● Task description
Repeat only the lines below from the one containing "taken out. -/" through the one containing "(h1 : (s.workQueue.map (·.tag)).Nodup)", inclusive, exactly as written.

● Data shown
/-- To erase the first element with a key is to filter the key out, where no two elements share one. -/
theorem eraseP_of_nodup_map {α β : Type} {l : List α} {f : α → β} (h : (l.map f).Nodup) {p : α → Bool}
    (hp : ∀ a b, p a = true → p b = true → f a = f b) : l.eraseP p = l.filter fun a => !p a := by
  induction l with
  | nil => rfl
  | cons b l ih =>
    rw [List.map_cons, List.nodup_cons] at h
    cases hb : p b with
    | false => rw [List.eraseP_cons_of_neg (by rw [hb]; decide), List.filter_cons_of_pos (by rw [hb]; rfl), ih h.2]
    | true =>
      have hrest : ∀ a ∈ l, p a = false := fun a ha =>
        Bool.eq_false_iff.mpr fun hpa => h.1 (hp a b hpa hb ▸ List.mem_map_of_mem ha)
      rw [List.eraseP_cons_of_pos hb, List.filter_cons_of_neg (by rw [hb]; decide), List.filter_eq_self.mpr]
      intro a ha
      rw [hrest a ha]
      rfl

/-! ### The checks of CANCEL_WORK -/

section Cancel

variable {s : State} {ch : Channel} {h : Handed}

theorem cancelWork_outside (hn : 255 < h.word 0) : s.cancelWork h = s.answer h (.refusal .outOfRange) :=
  decided_refused (by rw [firstFailure_cons, outside_iff.mpr (.inr hn), if_pos rfl])

theorem inside_tag (hn : h.word 0 ≤ 255) : outside 0 255 (h.word 0) = false :=
  Bool.eq_false_iff.mpr fun ho => by
    have := outside_iff.mp ho
    omega

theorem cancelWork_none (hn : h.word 0 ≤ 255) (hw : s.workByTag (h.word 0) = none) :
    s.cancelWork h = s.answer h (.refusal .noSuchWork) :=
  decided_refused (by rw [firstFailure_cons, inside_tag hn, firstFailure_cons, hw]; rfl)

section Found

variable {w : Work} (hn : h.word 0 ≤ 255) (hw : s.workByTag (h.word 0) = some w)
include hn hw

theorem cancelWork_notClaimed (hm : s.mayCancel h.channel w = false) :
    s.cancelWork h = s.answer h (.refusal .notClaimed) :=
  decided_refused (by
    rw [firstFailure_cons, inside_tag hn, firstFailure_cons, hw, firstFailure_cons, State.lacksAuthority, hw]
    simp [hm])

theorem cancelWork_allowed (hm : s.mayCancel h.channel w = true) : s.cancelWork h =
    if s.tooLate (h.word 0) then s.answer h (.refusal .tooLate)
    else (s.cancelByTag (h.word 0)).answer h (.ok []) := by
  have hchecks : firstFailure [(outside 0 255 (h.word 0), Status.outOfRange),
      ((s.workByTag (h.word 0)).isNone, .noSuchWork), (s.lacksAuthority h, .notClaimed),
      (s.tooLate (h.word 0), .tooLate)] = if s.tooLate (h.word 0) then some .tooLate else none := by
    rw [firstFailure_cons, inside_tag hn, firstFailure_cons, hw, firstFailure_cons, State.lacksAuthority, hw]
    simp [hm, firstFailure]
  cases hl : s.tooLate (h.word 0) with
  | true => exact decided_refused (by rw [hchecks, hl]; rfl)
  | false => exact decided_passed (by rw [hchecks, hl]; rfl)

end Found

theorem mayCancel_iff {w : Work} : (s.taken ch .cancelWork).mayCancel ch w = true ↔
    w.origin = .channel ch ∨ s.lineClaim.owner = some ch := by
  rw [State.mayCancel, Bool.or_eq_true, decide_eq_true_iff]
  exact or_congr_right decide_eq_true_iff

end Cancel

/-- Settles O31: the checks by the found work, and what the abort leaves. -/
theorem currentWorkIsCancelled : Obligations.CurrentWorkIsCancelled := by
  intro s ch h c hs hc htag hhousing p swaps sent
  have hch : h.channel = ch := offers_channel hs
  have hn : h.word 0 ≤ 255 := by
    have := c.work.tag.isLt
    omega
  have hcurrent : (s.taken ch .cancelWork).currentByTag (h.word 0) = some c := by
    change s.current.filter _ = _
    rw [hc]
    exact Option.filter_some_pos (hasTag_iff.mpr htag)
  have hw : (s.taken ch .cancelWork).workByTag (h.word 0) = some c.work := by rw [State.workByTag, hcurrent]
  have hlate : (s.taken ch .cancelWork).tooLate (h.word 0) = decide (c.state = .evaluate) := by
    rw [State.tooLate, hcurrent]
  have hcancel : (s.taken ch .cancelWork).cancelByTag (h.word 0) = (s.taken ch .cancelWork).abort c := by
    rw [State.cancelByTag, hcurrent]
  have hexec : exec (.cancelWork ch) s = .next ((s.taken ch .cancelWork).cancelWork h) :=
    serve_offers hs fun h s => s.cancelWork h
  refine ⟨fun ho hl => ?notClaimed, fun hmay => ?allowed⟩
  case notClaimed =>
    rw [hexec, cancelWork_notClaimed hn hw]
    · rfl
    · rw [hch]
      exact Bool.eq_false_iff.mpr fun hm => (mayCancel_iff.mp hm).elim ho hl
  case allowed =>
    have hdone := cancelWork_allowed hn hw (by rw [hch]; exact mayCancel_iff.mpr hmay)
    rw [hlate, hcancel] at hdone
    refine ⟨fun he => ?_, fun he => ?_⟩
    · rw [hexec, hdone, if_pos (decide_eq_true he)]
      rfl
    · rw [if_neg (by rwa [decide_eq_true_iff])] at hdone
      have haborted : (s.taken ch .cancelWork).Aborted c ((s.taken ch .cancelWork).abort c) := aborted_abort hc hhousing
      have hframe := haborted.frame
      refine ⟨_, hexec.trans (congrArg _ hdone), haborted.rests, haborted.position, haborted.queues, fun q i hi => ?_,
        fun ha hcommand => ?_, fun hne => verdict_congr (haborted.verdicts_other hne) p, fun q hq => ?_, ?_⟩
      · by_cases hsent : swaps ∧ sent ∧ q = p ∧ i = c.work.housing
        · obtain ⟨⟨hcommand, hbusy⟩, hsent', rfl, rfl⟩ := hsent
          exact (haborted.wp_same ⟨hcommand, hbusy, hsent'⟩).trans
            (if_pos ⟨⟨hcommand, hbusy⟩, hsent', rfl, rfl⟩).symm
        · exact (haborted.wp_other q i hi fun ⟨⟨hcommand, hbusy, hsent'⟩, hq, hi⟩ =>
            hsent ⟨⟨hcommand, hbusy⟩, hsent', hq, hi⟩).trans (if_neg hsent).symm
      · exact (verdict_congr (haborted.verdicts_auto ha hcommand) p).trans (verdict_setStatus_same ..)
      · by_cases ha : c.work.origin = .auto ∧ c.work.isCommand = true
        · exact (verdict_congr (haborted.verdicts_auto ha.1 ha.2) q).trans (verdict_setStatus_other _ _ hq)
        · refine verdict_congr (haborted.verdicts_other ?_) q
          rwa [not_and_or, Bool.not_eq_true] at ha
      · generalize (s.taken ch .cancelWork).abort c = t at *
        rw [hframe]
        rfl

/-! ### Queued work taken back -/

/-- The queues with the work of one tag taken out. -/
def State.untagged (s : State) (tag : BitVec 8) : State :=
  { s with workQueue := s.workQueue.filter fun v => decide (v.tag ≠ tag)
           isolationQueue := s.isolationQueue.filter fun v => decide (v.tag ≠ tag) }

theorem eraseP_hasTag {l : List Work} {w : Work} {n : Nat} (hl : (l.map (·.tag)).Nodup) (hw : w.tag.toNat = n) :
    l.eraseP (Work.hasTag n) = l.filter fun v => decide (v.tag ≠ w.tag) := by
  rw [eraseP_of_nodup_map hl fun a b ha hb => ((tag_eq_iff hw).mp ha).trans ((tag_eq_iff hw).mp hb).symm]
  refine List.filter_congr fun v _ => ?_
  rw [Bool.eq_iff_iff, Bool.not_eq_true', decide_eq_true_iff, ← Bool.not_eq_true]
  exact not_congr (tag_eq_iff hw)

theorem cancelQueued_eq {s : State} {w : Work} {n : Nat} (h1 : (s.workQueue.map (·.tag)).Nodup)
    (h2 : (s.isolationQueue.map (·.tag)).Nodup) (hw : w.tag.toNat = n) : s.cancelQueued n w =
      if w.origin = .auto then
        ((s.untagged w.tag).post (s.workQueueOf w) w.cancelledRecord).setStatus w.pair .cancelled
      else (s.untagged w.tag).post (s.workQueueOf w) w.cancelledRecord := by
  have hcancel : s.cancelQueued n w = if w.origin = .auto then
      ((s.untagged w.tag).postCancelled w).setStatus w.pair .cancelled else (s.untagged w.tag).postCancelled w := by
    unfold State.cancelQueued
    rw [eraseP_hasTag h1 hw, eraseP_hasTag h2 hw]
    rfl
  rw [hcancel, postCancelled_eq]
  rfl

theorem cancelByTag_queued {s : State} {w : Work} {n : Nat} (hc : s.currentByTag n = none)
    (hw : s.workByTag n = some w) : s.cancelByTag n = s.cancelQueued n w := by
  have hfound : (s.workQueue ++ s.isolationQueue).find? (Work.hasTag n) = some w := by rw [← hw, State.workByTag, hc]
  rw [State.cancelByTag, hc, hfound]

theorem currentByTag_eq_none {s : State} {w : Work} {n : Nat} (ht : s.heldTags.Nodup)
    (hq : w ∈ s.workQueue ∨ w ∈ s.isolationQueue) (hw : w.tag.toNat = n) : s.currentByTag n = none := by
  cases hc : s.current with
  | none => rw [State.currentByTag, hc]; rfl
  | some c =>
    refine Option.eq_none_iff_forall_ne_some.mpr fun d hd => ?_
    obtain ⟨hcur, hd⟩ := Option.filter_eq_some_iff.mp hd
    have hmem : w.tag ∈ s.workQueue.map (·.tag) ++ s.isolationQueue.map (·.tag) :=
      List.mem_append.mpr (hq.imp List.mem_map_of_mem List.mem_map_of_mem)
    have hcurrent : d.work.tag ∈ (s.current.map (·.work.tag)).toList := by rw [hcur]; exact List.mem_singleton.mpr rfl
    exact (List.nodup_append.mp ht).2.2 _ hmem _ hcurrent ((tag_eq_iff hw).mp hd).symm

● The answer
/-- The queues with the work of one tag taken out. -/
def State.untagged (s : State) (tag : BitVec 8) : State :=
  { s with workQueue := s.workQueue.filter fun v => decide (v.tag ≠ tag)
           isolationQueue := s.isolationQueue.filter fun v => decide (v.tag ≠ tag) }

theorem eraseP_hasTag {l : List Work} {w : Work} {n : Nat} (hl : (l.map (·.tag)).Nodup) (hw : w.tag.toNat = n) :
    l.eraseP (Work.hasTag n) = l.filter fun v => decide (v.tag ≠ w.tag) := by
  rw [eraseP_of_nodup_map hl fun a b ha hb => ((tag_eq_iff hw).mp ha).trans ((tag_eq_iff hw).mp hb).symm]
  refine List.filter_congr fun v _ => ?_
  rw [Bool.eq_iff_iff, Bool.not_eq_true', decide_eq_true_iff, ← Bool.not_eq_true]
  exact not_congr (tag_eq_iff hw)

theorem cancelQueued_eq {s : State} {w : Work} {n : Nat} (h1 : (s.workQueue.map (·.tag)).Nodup)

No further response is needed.